--- START ---

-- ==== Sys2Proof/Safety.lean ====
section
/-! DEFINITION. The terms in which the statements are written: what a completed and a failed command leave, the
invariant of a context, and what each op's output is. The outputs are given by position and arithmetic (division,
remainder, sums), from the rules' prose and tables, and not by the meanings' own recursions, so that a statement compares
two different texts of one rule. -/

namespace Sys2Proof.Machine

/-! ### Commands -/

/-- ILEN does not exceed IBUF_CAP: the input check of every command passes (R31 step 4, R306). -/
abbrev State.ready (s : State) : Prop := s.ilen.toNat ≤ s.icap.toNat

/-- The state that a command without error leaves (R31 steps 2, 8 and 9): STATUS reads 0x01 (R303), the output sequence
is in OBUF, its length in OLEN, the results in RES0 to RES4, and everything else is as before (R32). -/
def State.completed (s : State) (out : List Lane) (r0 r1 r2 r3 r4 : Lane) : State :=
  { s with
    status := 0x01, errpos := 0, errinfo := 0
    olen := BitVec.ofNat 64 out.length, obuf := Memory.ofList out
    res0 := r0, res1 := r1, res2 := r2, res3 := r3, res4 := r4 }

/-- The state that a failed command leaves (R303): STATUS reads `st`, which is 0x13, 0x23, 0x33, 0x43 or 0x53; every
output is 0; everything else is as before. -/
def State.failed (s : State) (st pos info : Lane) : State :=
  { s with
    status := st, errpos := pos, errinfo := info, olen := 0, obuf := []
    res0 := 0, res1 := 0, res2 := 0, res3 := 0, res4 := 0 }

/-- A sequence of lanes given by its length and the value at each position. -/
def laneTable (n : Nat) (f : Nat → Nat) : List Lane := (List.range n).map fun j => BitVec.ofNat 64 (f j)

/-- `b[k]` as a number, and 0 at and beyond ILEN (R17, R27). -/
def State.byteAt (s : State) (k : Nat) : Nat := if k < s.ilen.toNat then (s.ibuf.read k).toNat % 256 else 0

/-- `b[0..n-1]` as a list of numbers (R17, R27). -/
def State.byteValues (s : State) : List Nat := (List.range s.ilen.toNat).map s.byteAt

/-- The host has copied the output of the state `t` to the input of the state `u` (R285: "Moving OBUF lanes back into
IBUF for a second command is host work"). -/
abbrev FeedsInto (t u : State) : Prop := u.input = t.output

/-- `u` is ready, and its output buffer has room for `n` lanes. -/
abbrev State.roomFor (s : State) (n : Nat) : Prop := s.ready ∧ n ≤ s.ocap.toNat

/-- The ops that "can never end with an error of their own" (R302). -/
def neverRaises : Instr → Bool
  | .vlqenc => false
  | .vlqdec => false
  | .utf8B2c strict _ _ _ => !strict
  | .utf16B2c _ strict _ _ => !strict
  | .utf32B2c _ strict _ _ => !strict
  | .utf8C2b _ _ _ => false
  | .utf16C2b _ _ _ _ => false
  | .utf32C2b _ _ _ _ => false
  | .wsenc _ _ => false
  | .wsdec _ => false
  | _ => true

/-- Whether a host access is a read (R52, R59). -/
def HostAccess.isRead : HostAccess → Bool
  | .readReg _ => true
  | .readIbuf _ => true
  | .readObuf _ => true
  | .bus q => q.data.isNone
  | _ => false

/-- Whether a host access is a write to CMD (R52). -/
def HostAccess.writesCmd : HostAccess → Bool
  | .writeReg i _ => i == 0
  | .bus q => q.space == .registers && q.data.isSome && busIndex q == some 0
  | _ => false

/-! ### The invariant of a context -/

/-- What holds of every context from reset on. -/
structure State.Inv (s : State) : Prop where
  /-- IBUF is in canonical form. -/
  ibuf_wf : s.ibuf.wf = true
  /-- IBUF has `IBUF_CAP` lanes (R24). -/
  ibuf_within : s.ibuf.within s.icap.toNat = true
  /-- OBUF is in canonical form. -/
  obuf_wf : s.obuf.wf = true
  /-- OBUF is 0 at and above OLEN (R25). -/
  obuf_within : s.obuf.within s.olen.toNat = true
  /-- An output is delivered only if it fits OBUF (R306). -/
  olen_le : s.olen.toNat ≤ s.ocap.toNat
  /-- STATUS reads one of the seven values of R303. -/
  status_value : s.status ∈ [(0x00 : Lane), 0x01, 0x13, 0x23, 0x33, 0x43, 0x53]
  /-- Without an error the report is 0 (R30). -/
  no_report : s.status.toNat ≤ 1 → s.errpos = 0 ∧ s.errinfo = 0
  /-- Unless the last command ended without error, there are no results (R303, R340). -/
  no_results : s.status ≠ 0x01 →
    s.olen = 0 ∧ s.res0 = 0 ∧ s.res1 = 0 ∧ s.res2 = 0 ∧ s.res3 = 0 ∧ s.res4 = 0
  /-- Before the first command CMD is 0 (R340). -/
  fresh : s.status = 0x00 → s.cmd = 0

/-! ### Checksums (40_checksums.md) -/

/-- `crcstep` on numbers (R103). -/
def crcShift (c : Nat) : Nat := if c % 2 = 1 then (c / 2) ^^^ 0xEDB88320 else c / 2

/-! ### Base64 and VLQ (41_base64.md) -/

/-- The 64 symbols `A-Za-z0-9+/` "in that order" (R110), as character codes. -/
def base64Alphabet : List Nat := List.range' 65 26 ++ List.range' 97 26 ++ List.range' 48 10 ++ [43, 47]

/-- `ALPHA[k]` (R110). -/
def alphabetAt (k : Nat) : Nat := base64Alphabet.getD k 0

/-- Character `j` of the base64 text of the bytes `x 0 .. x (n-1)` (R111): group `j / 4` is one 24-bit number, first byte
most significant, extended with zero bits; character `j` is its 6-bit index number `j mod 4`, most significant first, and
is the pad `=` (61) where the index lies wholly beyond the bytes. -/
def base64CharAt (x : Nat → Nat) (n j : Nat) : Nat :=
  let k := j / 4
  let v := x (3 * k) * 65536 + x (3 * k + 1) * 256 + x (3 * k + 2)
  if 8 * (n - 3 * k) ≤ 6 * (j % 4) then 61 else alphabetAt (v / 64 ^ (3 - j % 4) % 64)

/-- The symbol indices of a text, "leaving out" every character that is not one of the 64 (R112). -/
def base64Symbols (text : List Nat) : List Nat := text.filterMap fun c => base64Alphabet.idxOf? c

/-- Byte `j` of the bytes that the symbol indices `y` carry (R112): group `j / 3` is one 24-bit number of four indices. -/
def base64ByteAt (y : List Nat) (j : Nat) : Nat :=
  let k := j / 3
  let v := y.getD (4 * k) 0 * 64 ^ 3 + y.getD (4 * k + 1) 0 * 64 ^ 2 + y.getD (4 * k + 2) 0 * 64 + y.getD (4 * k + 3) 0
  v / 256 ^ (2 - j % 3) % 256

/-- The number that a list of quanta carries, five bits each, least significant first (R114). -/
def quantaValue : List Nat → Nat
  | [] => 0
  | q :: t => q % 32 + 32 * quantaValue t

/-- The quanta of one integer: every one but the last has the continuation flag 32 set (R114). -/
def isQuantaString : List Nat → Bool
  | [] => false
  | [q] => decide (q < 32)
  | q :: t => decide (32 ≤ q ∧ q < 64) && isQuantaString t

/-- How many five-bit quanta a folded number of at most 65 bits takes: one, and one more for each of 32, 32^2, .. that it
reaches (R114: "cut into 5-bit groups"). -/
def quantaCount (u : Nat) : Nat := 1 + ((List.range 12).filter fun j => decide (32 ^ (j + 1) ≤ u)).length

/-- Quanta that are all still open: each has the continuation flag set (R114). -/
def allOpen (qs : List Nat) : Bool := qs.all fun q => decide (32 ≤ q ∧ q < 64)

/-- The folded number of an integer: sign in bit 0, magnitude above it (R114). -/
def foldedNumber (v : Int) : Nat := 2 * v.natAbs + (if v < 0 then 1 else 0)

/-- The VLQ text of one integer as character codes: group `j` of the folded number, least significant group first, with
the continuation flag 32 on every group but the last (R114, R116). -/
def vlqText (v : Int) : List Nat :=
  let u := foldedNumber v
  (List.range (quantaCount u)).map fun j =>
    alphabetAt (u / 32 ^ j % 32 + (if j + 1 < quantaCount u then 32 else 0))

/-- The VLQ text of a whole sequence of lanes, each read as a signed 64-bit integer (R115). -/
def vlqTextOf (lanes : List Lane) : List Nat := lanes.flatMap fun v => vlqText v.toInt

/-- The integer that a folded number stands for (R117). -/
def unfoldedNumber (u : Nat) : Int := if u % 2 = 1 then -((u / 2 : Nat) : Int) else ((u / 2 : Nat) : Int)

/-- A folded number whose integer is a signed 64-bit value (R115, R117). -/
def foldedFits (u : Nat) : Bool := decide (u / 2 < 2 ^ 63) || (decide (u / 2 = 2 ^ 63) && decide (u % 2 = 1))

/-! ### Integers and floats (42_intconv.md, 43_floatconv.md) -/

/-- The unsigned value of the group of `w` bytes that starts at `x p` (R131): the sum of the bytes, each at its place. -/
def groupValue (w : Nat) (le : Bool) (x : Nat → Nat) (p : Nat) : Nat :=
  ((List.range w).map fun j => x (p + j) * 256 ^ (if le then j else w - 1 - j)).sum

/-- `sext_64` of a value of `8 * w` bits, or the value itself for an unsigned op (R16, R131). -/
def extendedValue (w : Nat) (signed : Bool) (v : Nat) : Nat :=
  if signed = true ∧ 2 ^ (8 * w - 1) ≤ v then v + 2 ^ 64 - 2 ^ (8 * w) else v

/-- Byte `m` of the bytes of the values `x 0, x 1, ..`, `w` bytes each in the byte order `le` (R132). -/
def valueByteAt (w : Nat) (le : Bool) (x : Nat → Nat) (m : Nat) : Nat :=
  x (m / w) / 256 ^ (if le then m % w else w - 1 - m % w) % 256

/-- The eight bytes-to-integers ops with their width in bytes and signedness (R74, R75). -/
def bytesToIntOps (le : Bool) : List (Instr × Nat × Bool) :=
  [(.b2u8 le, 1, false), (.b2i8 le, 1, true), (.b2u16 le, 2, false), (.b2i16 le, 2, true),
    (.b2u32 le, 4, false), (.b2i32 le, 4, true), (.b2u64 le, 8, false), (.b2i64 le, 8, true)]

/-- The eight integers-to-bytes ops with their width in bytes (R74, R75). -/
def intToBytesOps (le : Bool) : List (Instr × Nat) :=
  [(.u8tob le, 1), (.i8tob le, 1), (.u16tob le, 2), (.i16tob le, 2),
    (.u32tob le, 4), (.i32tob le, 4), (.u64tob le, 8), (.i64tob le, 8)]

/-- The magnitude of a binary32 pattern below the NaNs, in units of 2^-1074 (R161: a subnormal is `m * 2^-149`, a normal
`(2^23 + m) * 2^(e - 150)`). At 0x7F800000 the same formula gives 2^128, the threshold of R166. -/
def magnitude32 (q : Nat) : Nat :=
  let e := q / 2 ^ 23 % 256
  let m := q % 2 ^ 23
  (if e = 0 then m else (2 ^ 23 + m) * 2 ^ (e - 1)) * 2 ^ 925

--- END ---

Action item:
Restate word for word only the lines above from the line containing "def neverRaises : Instr → Bool" to the line containing "0 (R340). -/", both of them included.

Exercise output:
def neverRaises : Instr → Bool
  | .vlqenc => false
  | .vlqdec => false
  | .utf8B2c strict _ _ _ => !strict
  | .utf16B2c _ strict _ _ => !strict
  | .utf32B2c _ strict _ _ => !strict
  | .utf8C2b _ _ _ => false
  | .utf16C2b _ _ _ _ => false
  | .utf32C2b _ _ _ _ => false
  | .wsenc _ _ => false
  | .wsdec _ => false
  | _ => true

/-- Whether a host access is a read (R52, R59). -/
def HostAccess.isRead : HostAccess → Bool
  | .readReg _ => true
  | .readIbuf _ => true
  | .readObuf _ => true
  | .bus q => q.data.isNone
  | _ => false

/-- Whether a host access is a write to CMD (R52). -/
def HostAccess.writesCmd : HostAccess → Bool
  | .writeReg i _ => i == 0
  | .bus q => q.space == .registers && q.data.isSome && busIndex q == some 0
  | _ => false

/-! ### The invariant of a context -/

/-- What holds of every context from reset on. -/
structure State.Inv (s : State) : Prop where
  /-- IBUF is in canonical form. -/
  ibuf_wf : s.ibuf.wf = true
  /-- IBUF has `IBUF_CAP` lanes (R24). -/
  ibuf_within : s.ibuf.within s.icap.toNat = true
  /-- OBUF is in canonical form. -/
  obuf_wf : s.obuf.wf = true
  /-- OBUF is 0 at and above OLEN (R25). -/
  obuf_within : s.obuf.within s.olen.toNat = true
  /-- An output is delivered only if it fits OBUF (R306). -/
  olen_le : s.olen.toNat ≤ s.ocap.toNat
  /-- STATUS reads one of the seven values of R303. -/
  status_value : s.status ∈ [(0x00 : Lane), 0x01, 0x13, 0x23, 0x33, 0x43, 0x53]
  /-- Without an error the report is 0 (R30). -/
  no_report : s.status.toNat ≤ 1 → s.errpos = 0 ∧ s.errinfo = 0
  /-- Unless the last command ended without error, there are no results (R303, R340). -/
  no_results : s.status ≠ 0x01 →
    s.olen = 0 ∧ s.res0 = 0 ∧ s.res1 = 0 ∧ s.res2 = 0 ∧ s.res3 = 0 ∧ s.res4 = 0
  /-- Before the first command CMD is 0 (R340). -/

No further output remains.